A few seconds later, the scale makes another loud beep. His weight displays in red digits: 7.14 pounds.
Baby Jacob is just right.
“He’s doing great,” Burnett says.
Poverty, stress and smaller babies
Why pay such close attention to how much babies weigh at birth?
Sharyl Kinney, an assistant professor at the University of Oklahoma’s College of Public Health, says babies born at less than 5 1/2 pounds have a higher risk of death and are more likely to have developmental disabilities later in life.
”They’re more likely to have psychomotor problems, to have failure in school and to have health problems,” she says.
About 7.8 percent of babies born in Oklahoma are low birth weight, which translates to roughly 4,000 of 50,000 annual births, Kinney says.
Many of those low-weight births are considered preventable; the babies don’t have a significant health problem, so their weights could have been improved by outside factors, like money.
“Birth outcomes, including low birth weight, is a health indicator that is very sensitive to poverty,” says Kelli Komro, a professor at the Rollins School of Public Health at Emory University in Atlanta.
Komro is one of the authors of a study published in the American Journal of Public Health that looked at how changing the minimum wage in different states over three decades affected birth weights.
“Our estimate is that if a state would increase the minimum wage by $1 above the federal minimum wage, that would lead to one to 2 percent fewer low-birth-weight births,” she says.
That means if Oklahoma were to raise its minimum wage by $1, up to $8.25 per hour, as many as 80 babies a year could weigh more at birth. That would decrease the likelihood that they would need special education in school or grow up with other health issues — both of which could save the state a lot of money down the road.
Changing the minimum wage affects women the most. That’s because, in Oklahoma and many other states, women make up two-thirds of minimum wage earners.
Komro says other researchers have found that increasing the minimum wage leads to “increased access to prenatal care and reduced smoking among mothers. It could also reduce a mother’s stress, and we know that reducing stress would be beneficial for birth outcomes.”
Legislators in some states are starting to address the link between wages and newborn health outcomes. Komro says a few policymakers have requested data from her team, wanting to know how exactly raising the minimum wage would help kids in their state. Oklahoma officials have not requested data.

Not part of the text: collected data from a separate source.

-- ==== Sys2Proof/Laws/State.lean ====
section
/-! SUPPORT. One lemma per field and per update of the state, so that no proof unfolds a record update. -/

namespace Sys2Proof.Machine


/-! #### `setBc` -/

@[simp] theorem State.setBc_ctl (s : State) (v : Word) : (s.setBc v).ctl = s.ctl := rfl
@[simp] theorem State.setBc_cycles (s : State) (v : Word) : (s.setBc v).cycles = s.cycles := rfl
@[simp] theorem State.setBc_irq (s : State) (v : Word) : (s.setBc v).irq = s.irq := rfl
@[simp] theorem State.setBc_timer (s : State) (v : Word) : (s.setBc v).timer = s.timer := rfl
@[simp] theorem State.setBc_joy (s : State) (v : Word) : (s.setBc v).joy = s.joy := rfl
@[simp] theorem State.setBc_ser (s : State) (v : Word) : (s.setBc v).ser = s.ser := rfl
@[simp] theorem State.setBc_pic (s : State) (v : Word) : (s.setBc v).pic = s.pic := rfl
@[simp] theorem State.setBc_snd (s : State) (v : Word) : (s.setBc v).snd = s.snd := rfl
@[simp] theorem State.setBc_bank (s : State) (v : Word) : (s.setBc v).bank = s.bank := rfl
@[simp] theorem State.setBc_mem (s : State) (v : Word) : (s.setBc v).mem = s.mem := rfl
@[simp] theorem State.setBc_bootRom (s : State) (v : Word) : (s.setBc v).bootRom = s.bootRom := rfl
@[simp] theorem State.setBc_bootOff (s : State) (v : Word) : (s.setBc v).bootOff = s.bootOff := rfl
@[simp] theorem State.setBc_mapperUnsupported (s : State) (v : Word) : (s.setBc v).mapperUnsupported = s.mapperUnsupported := rfl
@[simp] theorem State.setBc_haltBug (s : State) (v : Word) : (s.setBc v).haltBug = s.haltBug := rfl
@[simp] theorem State.setBc_samplePeriod (s : State) (v : Word) : (s.setBc v).samplePeriod = s.samplePeriod := rfl
@[simp] theorem State.setBc_regs_a (s : State) (v : Word) : (s.setBc v).regs.a = s.regs.a := rfl
@[simp] theorem State.setBc_regs_b (s : State) (v : Word) : (s.setBc v).regs.b = v.hi := rfl
@[simp] theorem State.setBc_regs_c (s : State) (v : Word) : (s.setBc v).regs.c = v.lo := rfl
@[simp] theorem State.setBc_regs_d (s : State) (v : Word) : (s.setBc v).regs.d = s.regs.d := rfl
@[simp] theorem State.setBc_regs_e (s : State) (v : Word) : (s.setBc v).regs.e = s.regs.e := rfl
@[simp] theorem State.setBc_regs_h (s : State) (v : Word) : (s.setBc v).regs.h = s.regs.h := rfl
@[simp] theorem State.setBc_regs_l (s : State) (v : Word) : (s.setBc v).regs.l = s.regs.l := rfl
@[simp] theorem State.setBc_regs_fz (s : State) (v : Word) : (s.setBc v).regs.fz = s.regs.fz := rfl
@[simp] theorem State.setBc_regs_fn (s : State) (v : Word) : (s.setBc v).regs.fn = s.regs.fn := rfl
@[simp] theorem State.setBc_regs_fh (s : State) (v : Word) : (s.setBc v).regs.fh = s.regs.fh := rfl
@[simp] theorem State.setBc_regs_fc (s : State) (v : Word) : (s.setBc v).regs.fc = s.regs.fc := rfl
@[simp] theorem State.setBc_regs_sp (s : State) (v : Word) : (s.setBc v).regs.sp = s.regs.sp := rfl
@[simp] theorem State.setBc_regs_pc (s : State) (v : Word) : (s.setBc v).regs.pc = s.regs.pc := rfl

“Our hope is that policymakers will take the health effects of these policies into consideration in their debates,” she says.
In 2011, the Oklahoma state health department launched programs to increase the number of full-term pregnancies, and Oklahoma’s birth weights are improving. But health officials are reluctant to push for more. They say advocating for a change to the minimum wage — even if research says it might help — isn’t their job: That’s up to the Legislature.